Research & Analysis of SVBIED Design and Tactics

The Strategic Logic of SVBIEDs – Part 1 – Mirroring the Conventional

Hugo Kaaman, January 26, 2025

Note: This article was written in the latter half of 2021, and has NOT been factually updated since then. I am publishing it in its original state, without edits.

The use of suicide car bombs, or Suicide Vehicle-Borne IEDs (SVBIEDs) by non-state actors has evolved substantially over the past decade. The SVBIED, which was previously synonymous with a covert approach where the rigged vehicle was indistinguishable from regular civilian traffic, has effectively been adapted to conventional warfare by the application of improvised armor plating to the vehicles. While this might seem trivial, it has elevated the SVBIED from a tool of terror to also being a weapon of war, something that has allowed multiple non-state actors the ability to challenge their state military opponents head on. With the SVBIED as a central tenet of their military strategies, groups like al-Qaeda (AQ) and the Islamic State (IS) have attempted to bridge the military gap between themselves and their opponents, succeeding at times. Over time, these groups have successively refined their strategies, tactics, as well as the designs of their up-armored SVBIEDs in order to gain an advantage on the battlefield.

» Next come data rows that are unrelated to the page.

theorem decide_canon {s : State} (hs : s.mem.Canon) (u : Issuer) (c : Nat) (h : Hdr) (size : Nat)
    {ps : List (SlotIss × Plan)} (hps : ∀ p ∈ ps, p.2.Keeps) : (decide_ s u c h size ps).mem.Canon := by
  unfold decide_
  extract_lets others busy stall block fault detect
  have hfault : ∀ q, fault = some q → q.1 ∈ ps := fun q => faulting_plan_mem
  clear_value busy stall block fault detect
  split
  · exact hs
  cases u with
  | lookup d n =>
    have hd : (if (s.lk d n).wends.isEmpty then s else s.updLk d n fun x => { x with wends := [] }).mem.Canon := by
      simpa using hs
    dsimp only
    generalize (if (s.lk d n).wends.isEmpty then s else s.updLk d n fun x => { x with wends := [] }) = s1 at hd ⊢
    split
    · exact foldl_canon hs fun s h p hp => walks_canon ((hps p hp).want s h) ..
    split
    · exact wants_canon hd hps
    cases fault with
    | some q =>
      refine raiseFault_canon ?_ _ _ _ _ fun _ h => h
      split
      · simp [hd]
      · exact hd
    | none => exact commitIssue_canon hd _ _ _ _ hps
  | core k =>
    have hd : (if (s.core k).wends.isEmpty then s else s.updCore k fun x => { x with wends := [] }).mem.Canon := by
      simpa using hs
    dsimp only
    generalize (if (s.core k).wends.isEmpty then s else s.updCore k fun x => { x with wends := [] }) = s1 at hd ⊢
    split
    · simpa using hs
    cases block with
    | some r => simpa using wants_canon hd hps
    | none =>
    cases fault with
    | some q => exact raiseFault_canon hd _ _ _ _ (hps _ (hfault q rfl)).late
    | none =>
    cases detect with
    | some p => exact detection_canon hd ..
    | none =>
    dsimp -zeta only
    split
    · exact commitIssue_canon hd _ _ _ _ hps
    have h2 : ∀ t l lid id, (if (s1.ctx k c).arr.any (fun a => a.mine && a.lvl == l) then s1
        else if l = 0 then domTry (s1.updCtx k c t) lid 0 id else domSettle (s1.updCtx k c t) k).mem.Canon :=
      fun _ _ _ _ => ite_canon hd (by simp [hd])
    refine ite_canon hd (ite_canon (commitIssue_canon ?_ _ _ _ _ hps) ?_)
    · simpa only [ite_mem, l1DropAll_mem, updCtx_mem, ite_self] using h2 _ _ _ _
    · simpa only [blockCtx_mem] using h2 _ _ _ _

theorem implicitCk_canon {s : State} (h : s.mem.Canon) (k c : Nat) (due : Bool) : GateCanon (implicitCk s k c due) := by
  have hc := checkpoint_canon h k c
  unfold implicitCk
  dsimp only
  (repeat' split) <;> assumption

theorem gateCk_canon {s : State} (h : s.mem.Canon) (k c need : Nat) : GateCanon (gateCk s k c need) := by
  have hc := fun b => checkpoint_canon h k b
  unfold gateCk
  split
  · exact h
  · split
    · exact h
    · simp only [GateCanon]
      split
      · exact hc _
      · exact h

@[simp] theorem joined_mem (s : State) (k c : Nat) :
    (joined s k c).mem = s.mem := by simp [joined]

theorem frameCk_canon {s : State} (hs : s.mem.Canon) (k c : Nat) (h : Hdr) : GateCanon (frameCk s k c h) := by
  have hc := checkpoint_canon hs k c
  have hj : (joined s k c).mem.Canon := by simpa using hs
  unfold frameCk
  dsimp only
  (repeat' split) <;> assumption

@[simp] theorem beginBundle_mem (s : State) (u : Issuer) (c : Nat) :
    (beginBundle s u c).mem = s.mem := by
  unfold beginBundle
  split <;> simp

The extensive application of the up-armored SVBIED in a more conventional military role by these non-state actors has facilitated their takeover and subsequent defense of territorial holdings, and has simultaneously highlighted how the SVBIED has emerged as a powerful and versatile weapon meant to replace a non-state actor’s lack of a proper air force. In this context, the old comparison of the SVBIED as “the poor man’s air force” even more apt.